FDI According to Sector
Numerous sectors in Argentina's economy have benefited from FDI, including
public utilities, manufactures, banks, commerce, petroleum and agriculture.
The charts below show the relative amounts of FDI that went into these
sectors for the periods from 1976 to 1983 (top) and 1992-1995 (bottom).


Among the most significant developments in going from the earlier period to the later period is the significant increase in FDI going to the utilities sector. This change is largely due to the privatization of large, state-owned utilities, many of whose shares were sold to foreign investors. The manufacture sector, which had been the leading recipient of FDI from 1949 to 1992, decreased in share from 48% to 31% so that became second in importance to utilities for the period 1992-5. There was a significant decrease in the share of FDI received by banks, which went from 17% to 9%. Finally, the petroleum sector (the exploration and extraction of crude oil) saw a dramatic increase in FDI from near negligible levels to 14%.
More recently, in 1996, the automotive sector gained a 20% share, becoming
the most important recipient of FDI. (Due to incomplete data across sectors
for 1996, this data could not be incorporated into the graph.)
Sources of FDI
Throughout this century, the Western Powers have provided the major
share of foreign investment to Argentina. Since World War II, the US has
contributed more of this investment than any other single country. Over
the past decade, there has been a pronounced tendency for Argentina to
receive FDI from increasingly diverse sources. The trend is evident from
the two charts below, the top one showing the major sources of FDI to the
country during the period from 1977 to 1983, the bottom one showing the
main sources of FDI from 1990 to 1994.


In the earlier period, the US accounted for the greatest share of the foreign investment, 48% , followed closely by the combined share from Continental Europe, which amounted to a 44%. Great Britain, which lead investment in the prewar era, showed a meager 7% at this stage. The remaining share, made up from the contributions of various other countries, was only 1%.
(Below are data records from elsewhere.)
/-- cpgo (R233, R234, R268): in a strand it faults with 0x04. A description that breaks the shape rules raises 0x01; a timeline
or gate address that is misaligned or not accessible raises 0x05, 0x06 or 0x07 with it; an undefined arrival ring 0x0C. With 2,048
transfers in flight it waits. Else, its earlier writes released at core scope (R344), a held transfer with the captured registers, generations and translations is in flight, D is
its TID, and the row's next TID skips 0.

COPY_START and COPY_COMPLETE (R232, R234–R237, R244). A held transfer starts once its gate, as the engine reads it for the
transfer's issuer, has reached GVAL, its pack's rows run if it has them, and its rings have completed its generations; until then
nothing happens. As it starts its ring stages are resolved for good, or it fails. A started one performs some of what is left, at COPY_COMPLETE all of it, each element's bytes going from its source to
its destination and no other byte changing (stated for plain elements from memory to scratchpad). Its increment is added to
its timeline after those of the row's earlier transfers that name the same.

What the spec leaves open here is read or chosen as the model's assumption log says, entries 45 to 49, 58. -/
def Obligations.CopyEngine : Prop :=
  (
    (∀ (s : State) (p r k : Nat) (d : BitVec 6),
      Ready s (.strand p r k) → exec (.cpgo d) s = .next (s.trapsTo (.strand p r k) 0x04 s.fetch.raw)) ∧
    ∀ (s : State) (p r : Nat) (d : BitVec 6),
      let a := Agent.control p r
      let u := s.startCommand a
      let c := s.copySeen p r
      let k := s.pack p
      let w := s.row p r
      let next := if w.nextTid + 1 = 0 then 1 else w.nextTid + 1
      Ready s a →
      (32 ≤ d → exec (.cpgo d) s = .next (s.trapsTo a 0x01 s.fetch.raw)) ∧
      (d < 32 → c.illegal k.ringCount (recLitter (s.record p)) → exec (.cpgo d) s = .next (u.trapsTo a 0x01 s.fetch.raw)) ∧
      (d < 32 → ¬ c.illegal k.ringCount (recLitter (s.record p)) →
        (c.tl.toNat % 8 ≠ 0 → exec (.cpgo d) s = .next (u.trapsTo a 0x05 c.tl)) ∧
        (c.tl.toNat % 8 = 0 → c.gate.toNat % 8 ≠ 0 → exec (.cpgo d) s = .next (u.trapsTo a 0x05 c.gate)) ∧
        (c.tl.toNat % 8 = 0 → c.gate.toNat % 8 = 0 →
          (∀ e, u.timelineCheck a c.tl = .error e → exec (.cpgo d) s = .next (u.trapsTo a e c.tl)) ∧
          (∀ tl v e, u.timelineCheck a c.tl = .ok (tl, v) → v.timelineCheck a c.gate = .error e →
            exec (.cpgo d) s = .next (u.trapsTo a e c.gate)) ∧
          (∀ tl v gate x, u.timelineCheck a c.tl = .ok (tl, v) → v.timelineCheck a c.gate = .ok (gate, x) →
            (c.arr = true → u.ringSeen p r c.aring.toNat = none →
              exec (.cpgo d) s = .next (x.trapsTo a 0x0C (c.aring.setWidth 64))) ∧
            ((c.arr = true → u.ringSeen p r c.aring.toNat ≠ none) → 2048 ≤ s.flying k.core →
              ∃ t, exec (.cpgo d) s = .next t ∧ Frame u t a [] ∧ (t.thread a).waiting = some (.room, s.fetch)) ∧
            ((c.arr = true → u.ringSeen p r c.aring.toNat ≠ none) → s.flying k.core < 2048 →
              ∃ t y, exec (.cpgo d) s = .next t ∧ Goes s t a s.next ∧ t.copies = s.copies ++ [y] ∧
                y.pack = p ∧ y.row = r ∧ y.core = k.core ∧ y.tid = w.nextTid ∧ y.regs = c ∧ y.life = .held ∧ y.tl = tl ∧
                y.gate = gate ∧ y.user = s.userMode a ∧ y.cause = none ∧ y.base = k.base ∧
                (∀ n, dstIsSp c.dir = true → copyRing c.dst = some n → y.genDst = w.gens.getD n 0) ∧
                (∀ n, srcIsSp c.dir = true → copyRing c.src = some n → y.genSrc = w.gens.getD n 0) ∧
                (c.arr = true → y.genArr = w.gens.getD c.aring.toNat 0) ∧
                (∀ e, (t.endRun a e).int a d = if d = 0 then 0 else w.nextTid.setWidth 64) ∧
                Frame (({ x with copies := s.copies ++ [y] } : State).modRow p r fun w => { w with nextTid := next }) t a
                  [.int d]))))
  ) ∧
  (
    (∀ (s : State) (i : Nat) (tr : Transfer),
      let k := s.pack tr.pack
      let look := s.gateLook tr
      let v := look.2
      let may := (∀ x, look.1 = some x → tr.regs.gval.toNat ≤ x.toNat) ∧ (k.life ≠ .resident ∨ k.started = true) ∧
        ∀ x ∈ tr.rings, ∀ g, k.rings.getD x.1 none = some g → x.2 ≤ g.cg
      s.copies[i]? = some tr → tr.life = .held →
      v.packs = s.packs ∧
      (¬ may → ∃ t, exec (.copyStart i) s = .next t ∧ t = v) ∧
      (may → v.startFails tr = none →
        ∃ t y, exec (.copyStart i) s = .next t ∧ t.copies[i]? = some y ∧ y.life = .started ∧ y.tid = tr.tid ∧
          y.regs = tr.regs ∧ y.base = k.base ∧ y.stageSrc = s.copyStage tr.pack tr.regs.src tr.genSrc ∧
          y.stageDst = s.copyStage tr.pack tr.regs.dst tr.genDst ∧ (∀ j, j ≠ i → t.copies[j]? = s.copies[j]?)) ∧
      (∀ c, may → v.startFails tr = some c → s.has (.control tr.pack tr.row) →
        ∃ t y, exec (.copyStart i) s = .next t ∧ t.copies[i]? = some y ∧ y.life = .started ∧ y.left = tr.left ∧
          (t.row tr.pack tr.row).copyErr =
            (if (s.row tr.pack tr.row).copyErr.valid then (s.row tr.pack tr.row).copyErr
             else { tid := tr.tid, valid := true, cause := c }) ∧
          t.mem = v.mem ∧ (t.pack tr.pack).lead = k.lead)) ∧
    (∀ (s : State) (i : Nat) (tr : Transfer) (xl : Nat → Xlate),
      s.copies[i]? = some tr → tr.life = .started → PlainCopy s tr xl → Calm s →
      (∃ t y, exec (.copyStart i) s = .next t ∧ t.copies[i]? = some y ∧ y = { tr with left := y.left, reads := y.reads } ∧
        y.left ⊆ tr.left ∧
        s.copied t tr xl y.left ∧ t.mem = s.mem) ∧
      (tr.regs.arr = false → tr.tl = none →
        ∃ t y, exec (.copyComplete i) s = .next t ∧ t.copies[i]? = some y ∧ y.life = .done ∧ y.left = [] ∧
          s.copied t tr xl [] ∧ t.mem = s.mem)) ∧
    ∀ (s : State) (i : Nat) (tr : Transfer),
      s.copies[i]? = some tr → tr.life = .adding →
      (tr.tl = none → ∃ t, exec (.copyComplete i) s = .next t ∧ t = { s with copies := s.copies.set i { tr with life := .done } }) ∧
      (∀ xl, tr.tl = some xl → (∃ j u, j < i ∧ s.copies[j]? = some u ∧ u.pack = tr.pack ∧ u.row = tr.row ∧
          u.regs.tl = tr.regs.tl ∧ u.life ≠ .done) → ∃ t, exec (.copyComplete i) s = .next t ∧ t = s) ∧
      (∀ xl, tr.tl = some xl → (∀ j u, j < i → s.copies[j]? = some u → u.pack = tr.pack → u.row = tr.row →
          u.regs.tl = tr.regs.tl → u.life = .done) → Calm s → xl.tdev = 0 → xl.vers = false → s.mem.wf = true →
        s.owned (s.pack tr.pack).part xl.pa = true →
        ∃ t y, exec (.copyComplete i) s = .next t ∧ t.copies[i]? = some y ∧ y.life = .done ∧
          ∀ b, memRead t.mem b =
            if xl.pa ≤ b ∧ b < xl.pa + 8
            then (leBytes 8 (leWord (memBytes s.mem xl.pa 8) + tr.regs.inc).toNat).getD (b - xl.pa) 0 else memRead s.mem b)
  )

/-- xdred (R488–R491): it takes a queue entry like a vector instruction, past the checks of its type and its descriptor's
address. Once every other participant's strip has come over the collective's connection (R372, R373), each active element becomes
the contributions combined in position order, the flags joining FPSTATUS at position 0 only; with a route down, a participant
that disagrees, or after the descriptor's timeout, D is unchanged and the status word keeps the first failure. Until then nothing
happens. Stated for a descriptor in unversioned local memory with no timeline, from the state in which the routes' words have been
read. The 1,050 cycles of a µs of the timeout, and that it runs from the issue, are the model's choice (log 149).

What the spec leaves open here is read or chosen as the model's assumption log says, entries 52, 115, 149. -/
def Obligations.CollectiveReduction : Prop :=
  (∀ (s : State) (p r : Nat) (gd : Guard) (vd : BitVec 6) (xa : BitVec 5) (op : BitVec 4),
    let a := Agent.control p r
    let i := Instr.xdred gd vd xa op
    let c := s.vctx p r
    let va := s.xr a xa
    Ready s a → gd.wf →
    (64 ≤ (s.row p r).vq.length → exec i s = .next s) ∧
    ((s.row p r).vq.length < 64 →
      (vd.toNat % c.grp ≠ 0 ∨ 8 < op.toNat ∨ (op.toNat ∈ [0, 2, 3] ∧ c.ew < 32) → exec i s = .next (s.trapsTo a 0x01 s.fetch.raw)) ∧
      (vd.toNat % c.grp = 0 → op.toNat ≤ 8 → ¬ (op.toNat ∈ [0, 2, 3] ∧ c.ew < 32) →
        (va.toNat % 64 ≠ 0 → exec i s = .next (s.trapsTo a 0x05 va)) ∧
        (va.toNat % 64 = 0 →
          (canonical va = false → exec i s = .next (s.trapsTo a 0x07 va)) ∧
          (∀ e, canonical va = true → s.translateFor a va .read = .error e → exec i s = .next (s.trapsTo a e va)) ∧
          (∀ xl u, canonical va = true → s.translateFor a va .read = .ok (xl, u) →
            (u.poisoned xl = true → exec i s = .next (u.trapsTo a 0x0A va)) ∧
            (u.poisoned xl = false →
              let y := s.entryOf p r (.xdred vd va xl op) gd
              ∃ t, exec i s = .next t ∧ Goes s t a s.next ∧ (t.row p r).vq = (s.row p r).vq ++ [y] ∧
                Frame ((u.startCommand a).modRow p r fun w =>
                  { w with vq := w.vq ++ [y], issueSeq := w.issueSeq + 1 }) t a [])))))) ∧
  ∀ (s : State) (p r : Nat) (x : VEntry) (rest : List VEntry) (vd : BitVec 6) (va : BitVec 64) (xl : Xlate) (op : BitVec 4),
    let w := s.row p r
    let c := x.ctx
    let wv := c.wv w.width
    let st := w.strands
    let looked := s.xdredRoutes p va (s.stripSize xl) (s.stripOwn xl)
    let v := looked.2
    let up := s.routesUp p looked.1
    let mine := fun e => if elemActive st wv c.vl x.guard e then some (elemGet st wv c.ew vd e) else none
    s.lanesRun p r = true → w.lanesFree = true → w.vq = x :: rest → x.op = .xdred vd va xl op → Calm s → s.mem.wf = true →
    c.sound w → vd.toNat % c.grp = 0 → op.toNat ≤ 8 → (op.toNat ∈ [0, 2, 3] → 32 ≤ c.ew) → xl.tdev = 0 → xl.vers = false →
    s.stripWord xl 0x10 = 0 → (∀ pa n, v.mailboxBusy pa n = false) →
    (up = false →
      ∃ t, exec (.xdredTimeout p r) s = .next t ∧ (t.row p r).strands = st ∧ StripEnds s v t p r rest xl 2) ∧
    (up = true → s.stripLate xl x.cycle →
      ∃ t, exec (.xdredTimeout p r) s = .next t ∧ (t.row p r).strands = st ∧ StripEnds s v t p r rest xl 1) ∧
    (up = true → ¬ s.stripLate xl x.cycle → ∃ t, exec (.xdredTimeout p r) s = .next t ∧ t = s) ∧
    ∀ peers : List PeerStrip,
      let joined := ∃ cn ∈ s.conns, cn.owner = .collective p r x.seq ∧ cn.slots ≠ []
      (¬ s.stripThere xl peers ∨ ¬ joined → ∃ t, exec (.xdredComplete p r peers) s = .next t ∧ t = s) ∧
      (s.stripThere xl peers → joined → 2 ≤ s.stripSize xl → s.stripSize xl ≤ 128 →
        (up = false → ∃ t, exec (.xdredComplete p r peers) s = .next t ∧ (t.row p r).strands = st ∧
          StripEnds s v t p r rest xl 2) ∧
        (up = true → ¬ s.stripAgrees xl c op peers → ∃ t, exec (.xdredComplete p r peers) s = .next t ∧
          (t.row p r).strands = st ∧ StripEnds s v t p r rest xl 3) ∧
        (up = true → s.stripAgrees xl c op peers →
          let res := fun e => stripOf op.toNat c.ew (s.stripParts xl c peers mine e)
          ∃ t, exec (.xdredComplete p r peers) s = .next t ∧ StripEnds s v t p r rest xl 0 ∧
            (∀ e, e < wv * c.grp * (64 / c.ew) →
              elemGet (t.row p r).strands wv c.ew vd e =
                if groupReg c wv vd e = 0 then 0
                else if elemActive st wv c.vl x.guard e then ((res e).1.map fun v => v % 2 ^ c.ew).getD (elemGet st wv c.ew vd e)
                else elemGet st wv c.ew vd e) ∧
            (∀ k n, (k < wv → ¬ inGroup c vd n) →
              ((t.row p r).strands.getD k Strand.idle).greg n = (st.getD k Strand.idle).greg n) ∧
            (t.row p r).fp.flags =
              if s.stripOwn xl = 0 then (List.range c.vl).foldl (fun f e => f ||| (res e).2) w.fp.flags else w.fp.flags))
In the later period, the share of investment to Argentina from the US (36%) and Continental Europe (23%) declined significantly, as other nations contributed capital at much higher levels than they had previously. These new active participants consisted of two groups. The one known as "Neighbors", including Chile, Brazil, Bolivia, Paraguay and Uruguay, accounted for a 15% share. The group known as "Other", made up of countries such as the "Asian Tigers" and Japan, provided 21% of the FDI.
Access to an increasing number of different investment sources is a positive development for Argentina because of the following reasons: Any one of the investing countries now has less ability to demand terms in its favor at Argentina's cost. Moreover, domestic opposition against one country commanding to great a share of investment in Argentina's assets is has become less likely.
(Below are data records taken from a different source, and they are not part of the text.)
-- ==== Sys2Proof/Laws/State.lean ====
section
/-! SUPPORT. What each update of a part of the state does to every field of the state, and what the accessors of packs,
rows, strands and threads read after it. -/
namespace Sys2Proof.Machine

set_option Elab.async false

/-! ### modPack -/

@[simp] theorem State.modPack_turn (s : State) (p : Nat) (f : Pack → Pack) : (s.modPack p f).turn = s.turn := rfl
@[simp] theorem State.modPack_sched (s : State) (p : Nat) (f : Pack → Pack) : (s.modPack p f).sched = s.sched := rfl
@[simp] theorem State.modPack_nonce (s : State) (p : Nat) (f : Pack → Pack) : (s.modPack p f).nonce = s.nonce := rfl
@[simp] theorem State.modPack_issuer (s : State) (p : Nat) (f : Pack → Pack) : (s.modPack p f).issuer = s.issuer := rfl
@[simp] theorem State.modPack_fetch (s : State) (p : Nat) (f : Pack → Pack) : (s.modPack p f).fetch = s.fetch := rfl
@[simp] theorem State.modPack_cycle (s : State) (p : Nat) (f : Pack → Pack) : (s.modPack p f).cycle = s.cycle := rfl
@[simp] theorem State.modPack_mem (s : State) (p : Nat) (f : Pack → Pack) : (s.modPack p f).mem = s.mem := rfl
@[simp] theorem State.modPack_poison (s : State) (p : Nat) (f : Pack → Pack) : (s.modPack p f).poison = s.poison := rfl
@[simp] theorem State.modPack_granules (s : State) (p : Nat) (f : Pack → Pack) : (s.modPack p f).granules = s.granules := rfl
@[simp] theorem State.modPack_lines (s : State) (p : Nat) (f : Pack → Pack) : (s.modPack p f).lines = s.lines := rfl
@[simp] theorem State.modPack_cc (s : State) (p : Nat) (f : Pack → Pack) : (s.modPack p f).cc = s.cc := rfl
@[simp] theorem State.modPack_snapshots (s : State) (p : Nat) (f : Pack → Pack) : (s.modPack p f).snapshots = s.snapshots := rfl
@[simp] theorem State.modPack_storeShare (s : State) (p : Nat) (f : Pack → Pack) : (s.modPack p f).storeShare = s.storeShare := rfl
@[simp] theorem State.modPack_counted (s : State) (p : Nat) (f : Pack → Pack) : (s.modPack p f).counted = s.counted := rfl
@[simp] theorem State.modPack_hbm (s : State) (p : Nat) (f : Pack → Pack) : (s.modPack p f).hbm = s.hbm := rfl
@[simp] theorem State.modPack_early (s : State) (p : Nat) (f : Pack → Pack) : (s.modPack p f).early = s.early := rfl
@[simp] theorem State.modPack_failedChannels (s : State) (p : Nat) (f : Pack → Pack) : (s.modPack p f).failedChannels = s.failedChannels := rfl
@[simp] theorem State.modPack_channelCounts (s : State) (p : Nat) (f : Pack → Pack) : (s.modPack p f).channelCounts = s.channelCounts := rfl
@[simp] theorem State.modPack_channelErrors (s : State) (p : Nat) (f : Pack → Pack) : (s.modPack p f).channelErrors = s.channelErrors := rfl
@[simp] theorem State.modPack_cores (s : State) (p : Nat) (f : Pack → Pack) : (s.modPack p f).cores = s.cores := rfl
@[simp] theorem State.modPack_clusters (s : State) (p : Nat) (f : Pack → Pack) : (s.modPack p f).clusters = s.clusters := rfl
@[simp] theorem State.modPack_dies (s : State) (p : Nat) (f : Pack → Pack) : (s.modPack p f).dies = s.dies := rfl
@[simp] theorem State.modPack_conns (s : State) (p : Nat) (f : Pack → Pack) : (s.modPack p f).conns = s.conns := rfl
@[simp] theorem State.modPack_nextConn (s : State) (p : Nat) (f : Pack → Pack) : (s.modPack p f).nextConn = s.nextConn := rfl
@[simp] theorem State.modPack_launches (s : State) (p : Nat) (f : Pack → Pack) : (s.modPack p f).launches = s.launches := rfl
@[simp] theorem State.modPack_heads (s : State) (p : Nat) (f : Pack → Pack) : (s.modPack p f).heads = s.heads := rfl
@[simp] theorem State.modPack_served (s : State) (p : Nat) (f : Pack → Pack) : (s.modPack p f).served = s.served := rfl
@[simp] theorem State.modPack_nextLid (s : State) (p : Nat) (f : Pack → Pack) : (s.modPack p f).nextLid = s.nextLid := rfl
@[simp] theorem State.modPack_nextPackId (s : State) (p : Nat) (f : Pack → Pack) : (s.modPack p f).nextPackId = s.nextPackId := rfl
@[simp] theorem State.modPack_nextOrder (s : State) (p : Nat) (f : Pack → Pack) : (s.modPack p f).nextOrder = s.nextOrder := rfl
@[simp] theorem State.modPack_nextPlace (s : State) (p : Nat) (f : Pack → Pack) : (s.modPack p f).nextPlace = s.nextPlace := rfl
@[simp] theorem State.modPack_asked (s : State) (p : Nat) (f : Pack → Pack) : (s.modPack p f).asked = s.asked := rfl
@[simp] theorem State.modPack_pendingEnd (s : State) (p : Nat) (f : Pack → Pack) : (s.modPack p f).pendingEnd = s.pendingEnd := rfl
@[simp] theorem State.modPack_copies (s : State) (p : Nat) (f : Pack → Pack) : (s.modPack p f).copies = s.copies := rfl
@[simp] theorem State.modPack_partitions (s : State) (p : Nat) (f : Pack → Pack) : (s.modPack p f).partitions = s.partitions := rfl
@[simp] theorem State.modPack_contexts (s : State) (p : Nat) (f : Pack → Pack) : (s.modPack p f).contexts = s.contexts := rfl
@[simp] theorem State.modPack_laneRetire (s : State) (p : Nat) (f : Pack → Pack) : (s.modPack p f).laneRetire = s.laneRetire := rfl
@[simp] theorem State.modPack_patch (s : State) (p : Nat) (f : Pack → Pack) : (s.modPack p f).patch = s.patch := rfl
@[simp] theorem State.modPack_patchId (s : State) (p : Nat) (f : Pack → Pack) : (s.modPack p f).patchId = s.patchId := rfl
@[simp] theorem State.modPack_built (s : State) (p : Nat) (f : Pack → Pack) : (s.modPack p f).built = s.built := rfl
@[simp] theorem State.modPack_ranAdtan (s : State) (p : Nat) (f : Pack → Pack) : (s.modPack p f).ranAdtan = s.ranAdtan := rfl
@[simp] theorem State.modPack_links (s : State) (p : Nat) (f : Pack → Pack) : (s.modPack p f).links = s.links := rfl
@[simp] theorem State.modPack_sessions (s : State) (p : Nat) (f : Pack → Pack) : (s.modPack p f).sessions = s.sessions := rfl
@[simp] theorem State.modPack_linkOut (s : State) (p : Nat) (f : Pack → Pack) : (s.modPack p f).linkOut = s.linkOut := rfl
@[simp] theorem State.modPack_responses (s : State) (p : Nat) (f : Pack → Pack) : (s.modPack p f).responses = s.responses := rfl
@[simp] theorem State.modPack_hostReads (s : State) (p : Nat) (f : Pack → Pack) : (s.modPack p f).hostReads = s.hostReads := rfl
@[simp] theorem State.modPack_voided (s : State) (p : Nat) (f : Pack → Pack) : (s.modPack p f).voided = s.voided := rfl
@[simp] theorem State.modPack_romMeasured (s : State) (p : Nat) (f : Pack → Pack) : (s.modPack p f).romMeasured = s.romMeasured := rfl
@[simp] theorem State.modPack_partMade (s : State) (p : Nat) (f : Pack → Pack) : (s.modPack p f).partMade = s.partMade := rfl
@[simp] theorem State.modPack_ready (s : State) (p : Nat) (f : Pack → Pack) : (s.modPack p f).ready = s.ready := rfl

/-! ### forget -/

@[simp] theorem State.forget_turn (s : State) (f : Early → Bool) : (s.forget f).turn = s.turn := rfl
@[simp] theorem State.forget_sched (s : State) (f : Early → Bool) : (s.forget f).sched = s.sched := rfl
@[simp] theorem State.forget_nonce (s : State) (f : Early → Bool) : (s.forget f).nonce = s.nonce := rfl
@[simp] theorem State.forget_issuer (s : State) (f : Early → Bool) : (s.forget f).issuer = s.issuer := rfl
@[simp] theorem State.forget_fetch (s : State) (f : Early → Bool) : (s.forget f).fetch = s.fetch := rfl
@[simp] theorem State.forget_cycle (s : State) (f : Early → Bool) : (s.forget f).cycle = s.cycle := rfl
@[simp] theorem State.forget_mem (s : State) (f : Early → Bool) : (s.forget f).mem = s.mem := rfl
@[simp] theorem State.forget_poison (s : State) (f : Early → Bool) : (s.forget f).poison = s.poison := rfl
@[simp] theorem State.forget_granules (s : State) (f : Early → Bool) : (s.forget f).granules = s.granules := rfl
@[simp] theorem State.forget_lines (s : State) (f : Early → Bool) : (s.forget f).lines = s.lines := rfl
@[simp] theorem State.forget_cc (s : State) (f : Early → Bool) : (s.forget f).cc = s.cc := rfl
@[simp] theorem State.forget_snapshots (s : State) (f : Early → Bool) : (s.forget f).snapshots = s.snapshots := rfl
@[simp] theorem State.forget_storeShare (s : State) (f : Early → Bool) : (s.forget f).storeShare = s.storeShare := rfl
@[simp] theorem State.forget_counted (s : State) (f : Early → Bool) : (s.forget f).counted = s.counted := rfl
@[simp] theorem State.forget_hbm (s : State) (f : Early → Bool) : (s.forget f).hbm = s.hbm := rfl
@[simp] theorem State.forget_failedChannels (s : State) (f : Early → Bool) : (s.forget f).failedChannels = s.failedChannels := rfl
@[simp] theorem State.forget_channelCounts (s : State) (f : Early → Bool) : (s.forget f).channelCounts = s.channelCounts := rfl
@[simp] theorem State.forget_channelErrors (s : State) (f : Early → Bool) : (s.forget f).channelErrors = s.channelErrors := rfl
@[simp] theorem State.forget_cores (s : State) (f : Early → Bool) : (s.forget f).cores = s.cores := rfl
@[simp] theorem State.forget_clusters (s : State) (f : Early → Bool) : (s.forget f).clusters = s.clusters := rfl
@[simp] theorem State.forget_dies (s : State) (f : Early → Bool) : (s.forget f).dies = s.dies := rfl
@[simp] theorem State.forget_conns (s : State) (f : Early → Bool) : (s.forget f).conns = s.conns := rfl
@[simp] theorem State.forget_nextConn (s : State) (f : Early → Bool) : (s.forget f).nextConn = s.nextConn := rfl
@[simp] theorem State.forget_launches (s : State) (f : Early → Bool) : (s.forget f).launches = s.launches := rfl
@[simp] theorem State.forget_heads (s : State) (f : Early → Bool) : (s.forget f).heads = s.heads := rfl
@[simp] theorem State.forget_served (s : State) (f : Early → Bool) : (s.forget f).served = s.served := rfl
@[simp] theorem State.forget_nextLid (s : State) (f : Early → Bool) : (s.forget f).nextLid = s.nextLid := rfl
@[simp] theorem State.forget_nextPackId (s : State) (f : Early → Bool) : (s.forget f).nextPackId = s.nextPackId := rfl
@[simp] theorem State.forget_nextOrder (s : State) (f : Early → Bool) : (s.forget f).nextOrder = s.nextOrder := rfl
@[simp] theorem State.forget_nextPlace (s : State) (f : Early → Bool) : (s.forget f).nextPlace = s.nextPlace := rfl
@[simp] theorem State.forget_asked (s : State) (f : Early → Bool) : (s.forget f).asked = s.asked := rfl
@[simp] theorem State.forget_pendingEnd (s : State) (f : Early → Bool) : (s.forget f).pendingEnd = s.pendingEnd := rfl
@[simp] theorem State.forget_copies (s : State) (f : Early → Bool) : (s.forget f).copies = s.copies := rfl
@[simp] theorem State.forget_partitions (s : State) (f : Early → Bool) : (s.forget f).partitions = s.partitions := rfl
@[simp] theorem State.forget_contexts (s : State) (f : Early → Bool) : (s.forget f).contexts = s.contexts := rfl
@[simp] theorem State.forget_laneRetire (s : State) (f : Early → Bool) : (s.forget f).laneRetire = s.laneRetire := rfl
@[simp] theorem State.forget_patch (s : State) (f : Early → Bool) : (s.forget f).patch = s.patch := rfl
@[simp] theorem State.forget_patchId (s : State) (f : Early → Bool) : (s.forget f).patchId = s.patchId := rfl
@[simp] theorem State.forget_built (s : State) (f : Early → Bool) : (s.forget f).built = s.built := rfl
@[simp] theorem State.forget_ranAdtan (s : State) (f : Early → Bool) : (s.forget f).ranAdtan = s.ranAdtan := rfl
@[simp] theorem State.forget_links (s : State) (f : Early → Bool) : (s.forget f).links = s.links := rfl
@[simp] theorem State.forget_sessions (s : State) (f : Early → Bool) : (s.forget f).sessions = s.sessions := rfl
@[simp] theorem State.forget_linkOut (s : State) (f : Early → Bool) : (s.forget f).linkOut = s.linkOut := rfl
@[simp] theorem State.forget_responses (s : State) (f : Early → Bool) : (s.forget f).responses = s.responses := rfl
@[simp] theorem State.forget_hostReads (s : State) (f : Early → Bool) : (s.forget f).hostReads = s.hostReads := rfl
@[simp] theorem State.forget_voided (s : State) (f : Early → Bool) : (s.forget f).voided = s.voided := rfl
@[simp] theorem State.forget_romMeasured (s : State) (f : Early → Bool) : (s.forget f).romMeasured = s.romMeasured := rfl
@[simp] theorem State.forget_partMade (s : State) (f : Early → Bool) : (s.forget f).partMade = s.partMade := rfl
@[simp] theorem State.forget_ready (s : State) (f : Early → Bool) : (s.forget f).ready = s.ready := rfl
@[simp] theorem State.forget_packs (s : State) (f : Early → Bool) : (s.forget f).packs = s.packs := rfl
Explaining Argentina's FDI Flows
There are a number of different causes that have contributed to the remarkable growth of FDI over the past decade. First and foremost among them must be the economic reforms Argentina's government began in 1989, which provided a stable macroeconomic environment and eliminated capital controls. These reforms were instrumental in boosting investor confidence. This explanation is supported by the similarity between Argentina’s pattern of FDI and Chili's during the early 1970s, when the latter liberalized its markets.
Lower costs for capital transactions is another factor that has encouraged growth in FDI . This development, , which has taken place world-wide over the past few decades, has promoted growth in foreign investments globally. That lower transaction costs play a role in determining the level of FDI to Argentina is borne out by the similar cycling of its flows to those of other developing nations over this period. The relationship between these transaction costs and FDI is the mechanism through which investment opportunities evolve in an interconnected fashion among emerging economies. It is also the means through which external shocks impact those economies in similar ways. Nevertheless, lower transaction costs cannot completely explain the spectacular growth of FDI to Argentina since 1989, which exceeded that of numerous other emerging markets.
As part of Argentina's economic reforms, the privatization's of state-owned companies has also contributed to the rapid growth in FDI. The Argentine government carried out most of its privatization activities during the first half of the 1990s. Much of the foreign investment during this period purchased shares in the newly privatized companies. However, as the graph below shows, by 1995, most of the privatization was already complete. The receipts for 1996 were even lower than for 1995. Today, receipts from privatization, still at relatively low levels, cannot explain why FDI continues to grow.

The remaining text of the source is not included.